Saí da sala animado. Stanford! Precisava contar isso pra alguém. Minha mãe, claro, mas só a noite, quando a veria. Meu pai. Meus avós. Annabeth.

Fui atrás de quem estava mais perto.

Já era hora do almoço e procurei a figura de Annabeth na multidão da praça de alimentação. Encontrei-a no fundo, sentada sozinha e mexendo desinteressada na comida. Estava me aproximando, quando fui interceptado por Thalia.

— Ei, Percy.

— Oi Thália. — cumprimentei-a, saindo de seu caminho. Ela deve ter percebido onde estava indo, por ter dito isso em seguida:

— Você devia deixá-la em paz.

— Por que?

— No último fim de semana, ela e Luke reataram.

— Mas Annabeth não parece muito feliz.

— Pois é, acho que eles continuam brigando, mas ela gosta demais dele pra largá-lo. Eu não sei o que acontece com esses dois.

Thalia se despediu e eu fiquei sozinho, no meio da multidão.

Decidi me aproximar.

Quando alcancei a mesa de Annabeth, ela continuava cabisbaixa. Percebeu minha presença, mas não disse nada. Sentei ao seu lado, apenas a encarando, pensando o que eu poderia fazer. Passei a encarar a multidão a nossa frente e, em uma jogada arriscada, segurei sua mão livre cuidadosamente. Notei que ela se assustou de início, mas ajeitou a palma entre meus dedos e, de mãos dadas, não trocamos nenhuma palavra. A pele lisa de sua mão ajustou-se confortavelmente na minha e o calor trocado me deixou arrepiado. Consegui sentir seu nervosismo e sua dor apenas pelo toque, e também a calma que esse conforto lhe proporcionou. Próximos um ao outro, compartilhamos nossos pesares e preocupações em silêncio. Observamos a multidão que nos cercava e entendi que nada mais importava além daquele momento, daquele toque.

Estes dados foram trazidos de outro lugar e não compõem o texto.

-- ==== Sys2Proof/Machine/FrontEnd.lean ====
section
/-!
DEFINITION. The front end (R357 to R373): queues, packets, the look-ahead and issue stages, completion records, and the
resets of functions and control complexes.
-/
namespace Sys2Proof.Machine

/-- A queue of a partition. -/
def State.fq (s : State) (part q : Nat) : Fq := (s.part part).queues.get Fq.reset q

/-- Writes a queue. -/
def State.setFq (s : State) (part q : Nat) (f : Fq) : State :=
  let p := s.part part
  s.setPart part { p with queues := p.queues.put q f }

/-- Changes a queue. -/
def State.modFq (s : State) (part q : Nat) (g : Fq → Fq) : State := s.setFq part q (g (s.fq part q))

/-- The reader that a queue is; 16 keys for each partition. -/
def State.queueReader (s : State) (part q : Nat) : Reader := s.frontReader part (16 * part + q)

/-! ### Packets (R358) -/

/-- Bytes a to b of a packet as a number. -/
def pkt (bs : List Byte) (a n : Nat) : Nat := leNat ((bs.drop a).take n)

/-- TYPE of a packet. -/
def pktType (bs : List Byte) : Nat := pkt bs 8 1

/-- Whether a unit has the tag of an index and its CRC passes. -/
def pktGood (bs : List Byte) (tag : Nat) : Bool := pkt bs 0 4 == tag % 2 ^ 32 && pkt bs 4 4 == crc32c (bs.drop 8)

/-- The eight handle words of a LAUNCH: handle, R and W. -/
def pktHandles (bs : List Byte) : List (Nat × Bool × Bool) :=
  (List.range 8).map fun i => let x := pkt bs (32 + 4 * i) 4; (x % 4096, bitOf x 16, bitOf x 17)

/-- Whether a handle word keeps R358: no bit outside its fields, and a handle that is named says R or W. See assumption 28. -/
def handleWordOk (x : Nat) : Bool :=
  x / 2 ^ 12 % 16 == 0 && x / 2 ^ 18 == 0 && (x % 4096 == 0 || bitOf x 16 || bitOf x 17)

/-- Whether a packet keeps R358; a bit of byte 9 or of a handle word outside every field must be 0 (assumption 28). -/
def pktOk (bs : List Byte) (supok : Bool) : Bool :=
  let zero := fun (a n : Nat) => pkt bs a n == 0
  let b9 := pkt bs 9 1
  match pktType bs with
  | 1 => decide (b9 < 64) && zero 10 6 && pkt bs 16 8 % 4096 == 0 && pkt bs 24 8 % 4096 == 0 && pkt bs 24 8 != 0 && (!bitOf b9 4 || supok) &&
      (List.range 8).all fun i => handleWordOk (pkt bs (32 + 4 * i) 4)
  | 2 => decide (b9 ≤ 1) && zero 10 6 && pkt bs 16 8 % 8 == 0 && zero 32 32
  | 3 => decide (b9 ≤ 2) && zero 10 6 && pkt bs 16 8 % 8 == 0 && zero 32 32
  | 4 => zero 9 7 && pkt bs 16 8 % 64 == 0 && decide (pkt bs 24 4 ≤ 65535) && zero 28 36
  | 5 => zero 9 55
  | 6 => zero 9 55
  | 7 => decide (b9 < 8) && zero 10 54
  | _ => false

/-! ### Records and the write-back block (R357, R359, R362) -/

/-- Whether a write of the front end has been performed, or lost for want of a translation (assumption 25). -/
def FrontWrite.over : FrontWrite → Bool
  | .wait => false
  | .fault _ | .done => true

/-- Writes the write-back block: the three indices and zeros. The second component is false while the write waits. See assumptions 25, 74. -/
def State.writeBlock (s : State) (part q : Nat) (acc iss cmp : BitVec 32) : State × Bool :=
  let r := s.frontWrite (s.queueReader part q) (s.fq part q).wbbase
    (leBytes 4 acc.toNat ++ leBytes 4 iss.toNat ++ leBytes 4 cmp.toNat ++ List.replicate 20 0)
  (r.1, r.2.over)

/-- The 16 bytes of a completion record. -/
def recordBytes (seq status detail subidx : Nat) : List Byte :=
  leBytes 4 seq ++ leBytes 1 status ++ leBytes 1 0 ++ leBytes 2 (min detail 0xFFFF) ++ leBytes 4 subidx ++ leBytes 4 0

/-- The slot of a completion record. -/
def Fq.recordAddr (f : Fq) (seq : BitVec 32) : DWord := f.cbase + BitVec.ofNat 64 (16 * (seq.toNat % 2 ^ f.log2n))

/-- Writes a record; false while the write waits. The CMP after it is then due. See assumption 25. -/
def State.putRecord (s : State) (part q : Nat) (seq : BitVec 32) (status detail subidx : Nat) : State × Bool :=
  match s.frontWrite (s.queueReader part q) ((s.fq part q).recordAddr seq) (recordBytes seq.toNat status detail subidx) with
  | (s1, .wait) => (s1, false)
  | (s1, _) => (s1.modFq part q fun f => { f with cmpDue := some (seq + 1) }, true)

/-- Writes the CMP that is due; false while the write waits. See assumption 25. -/
def State.putCmp (s : State) (part q : Nat) : State × Bool :=
  let f := s.fq part q
  match f.cmpDue with
  | none => (s, true)
  | some x =>
    match s.writeBlock part q f.acc f.iss x with
    | (s1, false) => (s1, false)
    | (s1, true) => (s1.modFq part q fun g => { g with cmp := x, cmpDue := none }, true)

/-- The outcome of a ring packet when it has one: its own, or that of the packets that its CALL expanded (R361). -/
def Fq.outcome (f : Fq) (r : Running) : Option (Nat × Nat × Nat) :=
  if pktType r.body = 4 && r.status.isNone then
    let subs := f.running.filter fun x => x.seq = r.seq && !x.sub.isEmpty
    let more := (f.ready.any fun p => p.seq = r.seq && !p.sub.isEmpty) || f.calls.any fun c => c.seq = r.seq
    if subs.any (fun x => x.status.isNone) then none
    else match r.fail with
      | some (d, i) => some (6, d, i)
      | none =>
        if more then none
        else match subs.findSome? fun x => x.status.filter fun st => st.1 ≠ 0 with
          | some st => some (st.1, st.2, 0)
          | none => some (0, 0, 0)
  else r.status.map fun st => (st.1, st.2, 0)

/-- The next record in index order, where it is due, which during a recovery none is: index, STATUS, DETAIL and SUBIDX. -/
def Fq.due (f : Fq) : Option (BitVec 32 × Nat × Nat × Nat) :=
  if f.recov.isSome then none
  else match f.running.find? fun r => r.sub.isEmpty with
    | none => none
    | some r => (f.outcome r).map fun o => (r.seq, o)

/-- Writes the records that are due, in index order, each with its CMP before the next one (R362). -/
def State.flush (s : State) (part q : Nat) : Nat → State
  | 0 => s
  | n + 1 =>
    match s.putCmp part q with
    | (s1, false) => s1
    | (s1, true) =>
      match (s1.fq part q).due with
      | none => s1
      | some (seq, status, detail, subidx) =>
        match s1.putRecord part q seq status detail subidx with
        | (s2, false) => s2
        | (s2, true) => (s2.modFq part q fun g => { g with running := g.running.filter fun x => x.seq ≠ seq }).flush part q n

/-- Writes every record that is due, and the CMP after it. -/
def State.flushAll (s : State) (part q : Nat) : State := s.flush part q ((s.fq part q).running.length + 1)

/-! ### Recovery (R373) -/

/-- Whether a TAIL is more than a ring ahead of ACC (R357). -/
def Fq.overrun (f : Fq) : Bool := decide ((f.tail - f.acc).toNat > 2 ^ f.log2n)

/-- The records of accepted packets that have not started, when their queue ends: cancelled (R372). -/
def cancelled (first : BitVec 32) (n : Nat) : List Running :=
  (List.range n).map fun i => ⟨first + BitVec.ofNat 32 i, [], [], none, some (8, 0)⟩

/-- Reads the write-back block of a queue that recovers; a block that does not translate stalls the queue. A TAIL that was written meanwhile is
judged by the block's ACC (R357), and of a queue that a reset has ended the packets that had not started are cancelled (R372). -/
def State.readBlock (s : State) (part q : Nat) : State :=
  let f := s.fq part q
  if f.recov ≠ some none || (f.state ≠ 0 && !f.ending) then s
  else match s.frontRead (s.queueReader part q) f.wbbase 12 with
    | (s1, .wait) => s1
    | (s1, .fault _) => s1.setFq part q (if f.ending then { f with recov := none, ending := false } else { f with state := 2 })
    | (s1, .bytes bs) =>
      let idx := fun (o : Nat) => BitVec.ofNat 32 (pkt bs o 4)
      let g : Fq := { f with acc := idx 0, iss := idx 4, cmp := idx 8, next := idx 4, recov := some (some (idx 8)), tailDue := false }
      s1.setFq part q (
        if f.ending then { g with next := g.acc, running := cancelled g.iss (g.acc - g.iss).toNat, ending := false }
        else if f.tailDue && g.overrun then { g with state := 3, stall := g.next } else g)

/-- Settles the indices that had started, from the next one to ISS: a record is written where the slot does not hold the
index. See assumption 71. -/
def State.abortStarted (s : State) (part q : Nat) : Nat → State
  | 0 => s
  | n + 1 =>
    match s.putCmp part q with
    | (s1, false) => s1
    | (s1, true) =>
      let f := s1.fq part q
      match f.recov with
      | some (some i) =>
        if i = f.iss then s1.setFq part q { f with recov := none }
        else match s1.frontRead (s1.queueReader part q) (f.recordAddr i) 4 with
          | (s2, .wait) => s2
          | (s2, x) =>
            let held := match x with | .bytes bs => leNat bs == i.toNat | _ => false
            match if held then (s2.modFq part q fun g => { g with cmpDue := some (i + 1) }, true) else s2.putRecord part q i 7 0 0 with
            | (s3, false) => s3
            | (s3, true) => (s3.modFq part q fun g => { g with recov := some (some (i + 1)) }).abortStarted part q n
      | _ => s1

Teríamos ficado o dia todo dessa maneira, mas o sinal nos interrompeu. Annabeth soltou minha mão e se levantou.

— Obrigada, Cabeça-de-Alga.

— Estarei aqui. — Respondi. — Quando precisar, estarei aqui.

Ela sorriu e desapareceu pelos corredores.

...

Passaram-se dias. Já era sexta-feira.

Atravessava a praça próxima à minha casa, carregando uma sacola de compras e um guarda-chuva, por insistência materna. Minha mãe, aparentemente, esqueceu que tinha um filho e não trouxe comida para casa. Caminhava a passos lentos e me amaldiçoava por não ter pego um casaco mais grosso. O vento batia levemente nas copas das árvores e, no alto, uma massa de nuvens cinzentas se aglomerava, dando sinais de que Sally Jackson podia prever o futuro. Observava os cantos dos quarteirões atingidos pela iluminação pública, cauteloso.

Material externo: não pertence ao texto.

-- ==== Sys2Proof/Machine/Partition.lean ====
section
/-!
DEFINITION. Partitions as the control complex holds them (R389 to R394, R397, R421), and the turns that they take on shared
clusters (R367, R392, R393).
-/
namespace Sys2Proof.Machine

/-- The clusters of a partition. -/
def Partition.clusterList (p : Partition) : List Nat := (List.range 48).filter fun c => p.clusters.getLsbD c

/-- The other valid partitions that hold a cluster. -/
def State.sharers (s : State) (part cluster : Nat) : List Nat :=
  (s.parts.filter fun e => e.1 ≠ part && e.2.valid && e.2.clusters.getLsbD cluster).map (·.1)

/-! ### QUANTUM_EXPIRY (R367) -/

/-- The clusters on which a partition has the turn among several. -/
def State.turnsOf (s : State) (part : Nat) : List Nat := (List.range 48).filter fun c => (s.cluster c).turn = some part

/-- Halts or releases the waves of a core. See assumption 82. -/
def State.haltCore (s : State) (core : Nat) (h : Bool) : State :=
  s.setCore core ((s.core core).mapWaves fun w => { w with halted := h })

/-- QUANTUM_EXPIRY: the waves of the running partition are halted on the clusters that it shares, each at its next boundary of
instructions (R30). See assumption 82. -/
def execQuantumExpiry (part : Nat) (s : State) : Host.Outcome State Fault Refusal :=
  .next (((s.turnsOf part).flatMap coresOf).foldl (fun (st : State) k => st.haltCore k true) s)

/-! ### SHADOW_STORE_SWAP (R392, R393) -/

/-- Whether a queue of a core has drained or stands at a chunk boundary: the operation at its head waits on an open token (R109, R393). See assumption 69. -/
def State.standsStill {κ : Type} (s : State) (core : Nat) (q : List (QEntry κ)) : Bool :=
  match q with
  | [] => true
  | e :: _ => (s.walksOf (Config.sectorOf core)).any fun w => w.req = e.id && w.token.isSome

/-- Whether a core has nothing under way that its context area could not hold: its waves are halted, its queues have drained or stand still, and
only loads that a halt records are outstanding (R30, R369). See assumption 69. -/
def State.calm (s : State) (core : Nat) : Bool :=
  let c := s.core core
  c.waves.all (fun w => w.2.halted) && c.memq.all (fun m => s.recordable core m) && s.standsStill core c.q1 && s.standsStill core c.q2 &&
    s.standsStill core c.q3 && s.standsStill core c.q4 && c.credits.isEmpty && (s.deliveries.get [] core).isEmpty &&
    (let q := (s.pairs.get ⟨[]⟩ (Config.pairOf core)).q0
     s.standsStill (match q with | e :: _ => e.kind.core | [] => core) q) &&
    match c.graph.bind (·.op) with | some id => !s.opPending core id || s.standsStill core c.q1 | none => true

/-- A core as the context area keeps it: every reservation is lost, the Lath grid is empty and the L1 invalid. See assumption 83. -/
def Core.stored (c : Core) : Core :=
  { c.mapWaves (fun w => { w.mapFragments (fun f => { f with resv := [] }) with halted := false }) with lath := ⟨none⟩, l1 := [], tlb := [] }

/-- Moves the state of a core into a partition's context area. See assumption 83. -/
def State.storeCore (s : State) (part core : Nat) : State :=
  let p := s.part part
  let x := p.context.getD Context.empty
  s.setPart part { p with context := some { x with cores := x.cores.put core (s.core core).stored } }

/-- The pairs of cores whose matrix queue lies in a cluster. -/
def pairsOf (cluster : Nat) : List Nat := ((coresOf cluster).map Config.pairOf).eraseDups

/-- Moves the Glaze state of a cluster, and its matrix queues, into a partition's context area. -/
def State.storeCluster (s : State) (part cluster : Nat) : State :=
  let p := s.part part
  let x := p.context.getD Context.empty
  s.setPart part { p with context := some { x with
    clusters := x.clusters.put cluster { s.cluster cluster with tlb := [], turn := none }
    pairs := (pairsOf cluster).foldl (fun (t : Tab Pair) k => t.put k (s.pairs.get ⟨[]⟩ k)) x.pairs } }

/-- Reads the state of a core back from a context area; a partition that has none there starts from reset. See assumption 83. -/
def State.loadCore (s : State) (part core : Nat) : State :=
  let p := s.part part
  let x := p.context.getD Context.empty
  let saved : Core := x.cores.get (Core.reset core) core
  (s.setPart part { p with context := p.context.map fun y => { y with cores := y.cores.erase core } }).setCore core ((s.core core).load saved)

/-- Reads the Glaze state of a cluster and its matrix queues back, and gives the partition the turn there. -/
def State.loadCluster (s : State) (part cluster : Nat) : State :=
  let p := s.part part
  let x := p.context.getD Context.empty
  let saved : Cluster := x.clusters.get Cluster.reset cluster
  let s1 : State := { s with pairs := (pairsOf cluster).foldl (fun (t : Tab Pair) k => t.put k (x.pairs.get ⟨[]⟩ k)) s.pairs }
  (s1.setPart part { p with context := p.context.map fun y => { y with
    clusters := y.clusters.erase cluster, pairs := (pairsOf cluster).foldl (fun (t : Tab Pair) k => t.erase k) y.pairs } }).setCluster cluster
    { saved with tlb := (s.cluster cluster).tlb, turn := some part }

/-- Brings a partition in on a cluster. See assumption 83. -/
def State.swapIn (s : State) (part cluster : Nat) : State :=
  ((coresOf cluster).foldl (fun (st : State) k => st.loadCore part k) s).loadCluster part cluster

/-- Takes a partition out of a cluster. See assumption 83. -/
def State.swapOut (s : State) (part cluster : Nat) : State :=
  ((coresOf cluster).foldl (fun (st : State) k => st.storeCore part k) s).storeCluster part cluster

/-- SHADOW_STORE_SWAP: on the clusters of a turn that both partitions hold, once every core of them is calm. See assumptions 69, 82. -/
def State.swap (s : State) (outgoing incoming : Nat) : State :=
  let cs := (s.turnsOf outgoing).filter fun c => (s.part incoming).clusters.getLsbD c
  if outgoing = incoming || !(s.part incoming).valid || !((cs.flatMap coresOf).all s.calm) then s
  else cs.foldl (fun (st : State) c => (st.swapOut outgoing c).swapIn incoming c) s

/-- SHADOW_STORE_SWAP. See assumption 82. -/
def execShadowStoreSwap (outgoing incoming : Nat) (s : State) : Host.Outcome State Fault Refusal := .next (s.swap outgoing incoming)

/-! ### PARTITION_DESCRIPTOR_WRITE (R389, R392, R397, R421) -/

/-- The fields of a descriptor over a partition's registers. See assumption 84. -/
def Partition.describe (p : Partition) (d : BitVec 512) : Partition :=
  let x := d.toNat
  { p with
    clusters := BitVec.ofNat 48 x, valid := bitOf x 48, vfs := (List.range 8).map fun i => BitVec.ofNat 8 (bitsOf x (71 + 8 * i) (64 + 8 * i))
    vfMask := BitVec.ofNat 8 (bitsOf x 135 128), primary := BitVec.ofNat 3 (bitsOf x 138 136), bktBase := bitsOf x 155 144
    bktCnt := bitsOf x 163 156, gddrBase := bitsOf x 255 192, gddrLen := bitsOf x 319 256, flashBase := bitsOf x 383 320
    flashLen := bitsOf x 447 384, pinLim := bitsOf x 479 448 }

/-- The virtual functions of a partition. -/
def Partition.vfList (p : Partition) : List Nat := (List.range 8).filterMap fun i => if p.vfMask.getLsbD i then some (p.vfs.getD i 0).toNat else none

/-- Buckets of a partition. -/
def Partition.buckets (p : Partition) : Nat := 16 * (p.bktCnt + 1)

/-- Whether a GDDR range meets the victim store, which no partition's may (R405). -/
def State.meetsVictims (s : State) (lo len : Nat) : Bool :=
  decide (lo < s.dev.victimBase + s.dev.victimLen) && decide (s.dev.victimBase < lo + len)

/-- Whether the mailbox takes a descriptor for a partition beside the other valid ones. See assumption 84. -/
def State.descriptorOk (s : State) (part : Nat) (p : Partition) : Bool :=
  let others := s.parts.filter fun e => e.1 ≠ part && e.2.valid
  p.clusters != 0 && decide (p.bktBase + p.buckets ≤ 4096) &&
    others.all (fun e => decide (p.bktBase + p.buckets ≤ e.2.bktBase) || decide (e.2.bktBase + e.2.buckets ≤ p.bktBase)) &&
    decide (p.gddrBase + p.gddrLen ≤ 0x1000000000) && !s.meetsVictims p.gddrBase p.gddrLen &&
    others.all (fun e => decide (p.gddrBase + p.gddrLen ≤ e.2.gddrBase) || decide (e.2.gddrBase + e.2.gddrLen ≤ p.gddrBase)) &&
    p.vfMask != 0 && p.vfMask.getLsbD p.primary.toNat && others.all fun e => !(e.2.vfList.any p.vfList.contains)

/-- The sectors that hold a cluster of a partition, ascending. -/
def Partition.sectors (p : Partition) : List Nat := (List.range 3).filter fun k => (List.range 16).any fun i => p.clusters.getLsbD (16 * k + i)

/-- The home slice of the i-th bucket of a partition that becomes valid (R397). See assumption 85. -/
def Partition.firstHome (p : Partition) (i : Nat) : Nat := 32 * p.sectors.getD (i / 32 % p.sectors.length) 0 + i % 32

/-- Maps the buckets of a partition. See assumption 85. -/
def State.mapBuckets (s : State) (p : Partition) : State :=
  { s with buckets := (List.range p.buckets).foldl (fun (t : Tab Bucket) i =>
      t.put (p.bktBase + i) ⟨BitVec.ofNat 7 (p.firstHome i), false, true, none, 0⟩) s.buckets }

/-- Frees the buckets of a partition. -/
def State.freeBuckets (s : State) (p : Partition) : State :=
  { s with buckets := s.buckets.map fun e =>
      if p.bktBase ≤ e.1 && e.1 < p.bktBase + p.buckets then (e.1, { e.2 with valid := false, moving := false, target := none }) else e }

/-- Whether a copy in a slice is one of a partition's share: of a flash or host line by its key, of a GDDR line by its address or charge. -/
def Partition.ownsLine (p : Partition) (part n : Nat) (x : Line) : Bool :=
  if n < 2 ^ 45 then x.charge = part || p.ownsGddr (n * 128) (n * 128 + 127) else n / 2 ^ 45 = part + 1

/-- Writes back and drops the lines of a partition's bucket share, with their guests; its generated lines, its promoted host lines and its entries of
the victim store go too, and whatever waits at a slice for it. See assumption 85. -/
def State.dropShare (s : State) (part : Nat) : State :=
  let p := s.part part
  let lines := s.slices.flatMap fun e => (e.2.lines.filter fun l => p.ownsLine part l.1 l.2).map fun l => (e.1, l.1)
  let s1 := lines.foldl (fun (st : State) x => (st.dropCopies (.phys x.2)).dropLine x.1 x.2) s
  let s2 := ((s1.genLines.get [] part).map (·.1)).foldl (fun (st : State) l => (st.dropCopies (.gen part l)).setGenLine part l none) s1
  let slice := fun (x : Slice) => { x with
    slots := x.slots.filter fun y => y.part ≠ part
    waiting := x.waiting.filter fun w => w.part ≠ part
    merges := x.merges.filter fun m => m.part ≠ part }
  let s3 : State := { s2 with
    slices := s2.slices.map fun e => (e.1, slice e.2), victims := s2.victims.filter fun v => v.part ≠ part
    promoted := s2.promoted.filter fun e => e.1 / 2 ^ 45 ≠ part + 1, flashBad := s2.flashBad.filter fun x => x.1 ≠ part }
  s3.setPart part { s3.part part with tasks := [], reported := [] }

— O que... isso significa? — Ouvi ao longe. Curioso, aproximei-me e vislumbrei Annabeth de costas e, à sua frente, um jovem, de aproximadamente vinte anos, mais ou menos, loiro, alto e bem arrumado, ao lado de uma outra jovem, talvez de mesma idade, mas morena e mais baixa.

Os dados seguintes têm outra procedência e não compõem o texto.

/-- What the machine holds after reset where the spec gives a value: the exception registers (R72), the register blocks of a main core's pools
(R33), the Glaze registers (R276), the registers of a partition and its queues (R345, R357, R386, R408, R418), the heads and the governor (R430), and the
device's stage and security state (R426, R446). -/
def Obligations.ResetValues : Prop :=
  (∀ core k, ((State.reset.core core).threshold k) = (0xFFFFFFFF, 0) ∧ (State.reset.core core).xk = 20 ∧ (State.reset.core core).corrected = 0 ∧
    (State.reset.core core).waves = []) ∧
  (∀ core, core < 192 → (State.reset.core core).free = [(0, 84), (1, 8), (2, 4)]) ∧
  (∀ k, (State.reset.cluster k).log = false ∧ (State.reset.cluster k).tmin = 0x3A800000 ∧ (State.reset.cluster k).logBase = 0 ∧
    (State.reset.cluster k).stat = 0) ∧
  (∀ p, (State.reset.part p).tvec = 0 ∧ (State.reset.part p).tframe = 0x4F400 ∧ (State.reset.part p).rt = false ∧
    (State.reset.part p).quantum = 2000 ∧ (State.reset.part p).fqLog2n = 4 ∧ (State.reset.part p).errLog2n = 4 ∧
    (State.reset.part p).migBusy = false ∧ (State.reset.part p).genBusy = false ∧ (State.reset.part p).valid = false) ∧
  (∀ p q, (State.reset.fq p q).reg 0 = 4 ∧ (State.reset.fq p q).reg 1 = 0 ∧ (State.reset.fq p q).reg 3 = 5) ∧
  (∀ h, State.reset.headReg (State.reset.head h) 1 = 2 * 2 ^ 5 ∧ State.reset.headReg (State.reset.head h) 11 = 6 * 2 ^ 3 + 480 * 2 ^ 6) ∧
  State.reset.dev.stage = 0 ∧ State.reset.dev.fb = some BootFb.start ∧ State.reset.dev.security = .production ∧ State.reset.dev.debug = .none

/-- Instructions that compute thread by thread, and the exchanges between threads, touch only their wave (R27, R71): IADD to PDOT4 of the families
of FittingWrapsOrClamps to PackedResults, and SHFL, LSH, BCAST, REDSTEP, SCAN and MATCH, which `LaneResult` and `CrossResult` describe. Where one runs,
it goes on; every byte of memory, every other wave, every unit, and of its own wave every register but its destination keep what they hold. Of its core
only the counts of exceptions change; the host interrupt of R72 is left to a core that has one set. -/
def Obligations.ComputingTouchesOnlyItsWave : Prop :=
  (∀ (i : Instr) (o : Ops) (shape : Ctx → Plan), LaneResult i o shape → ∀ (s : State) (c : Ctx), s.ctx? = some c → s.upsets = [] → s.Quiet c.core →
    (o.anyV = true ∧ ∃ act, c.RunsIn o.guard ((shape c).uses o) act) ∨ (o.anyV = false ∧ c.RunsOnce o.guard ((shape c).uses o)) →
    ∃ t, exec i s = .next t ∧ OnlyItsWave c o (shape c).out64 (shape c).pout t) ∧
  ∀ (i : Instr) (o : Ops) us out64 tag val bad evs, CrossResult i o us out64 tag val bad evs → ∀ (s : State) (c : Ctx) (act : Mask), s.ctx? = some c →
    s.upsets = [] → s.Quiet c.core → c.RunsIn o.guard (us c) act → (∀ n, o.dst ≠ .s n) →
    ∃ t, exec i s = .next t ∧ OnlyItsWave c o out64 none t

end
end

— Annabeth, isso não é o que você pensa — disse o rapaz.

— Como não, Luke?! Vocês estavam se beijando!

— Acalme-se, vamos conversar.

O emaranhado de nuvens acima de nós se enfureceu e gotas d'água passaram a cair. Annabeth percebeu que eu estava ali e virou o rosto, provavelmente para que não visse as lágrimas que se misturavam com a chuva.

Estarei aqui.

Fiquei lado a lado com ela. Já encharcado, abri o guarda-chuva e o coloquei em suas mãos. Fitei-a. Posicionei a sacola aos seus pés e atravessei sua visão, ficando entre ela e o namorado.

Foi mais forte que eu.

Vocês não devem saber disso, mas socar alguém dói. Dói muito. Tudo que minha resistência me permitiu fazer foi dar um belo golpe pela direita, que o atingiu no maxilar e o fez cair na calçada. Eu nunca havia brigado na vida, só apanhado. Não tinha a menor confiança de que o venceria.

Mas ele fez a Annie chorar.

Luke riu, sentado.

— Parece que eu não fui o único. Arranjou outro namoradinho, foi?

Ele abria a boca e eu ficava mais irritado. Cheguei mais perto, agarrei-o pelo colarinho da camisa e o levantei.

— Que merda você pensa que está fazendo?! — berrei, furioso.

— Não é da sua conta, moleque. — respondeu, ainda sendo segurado. — Ela mesma mostrou o que quer. Ou não foi com você que ela foi à festa? Como se eu ou você fizesse diferença...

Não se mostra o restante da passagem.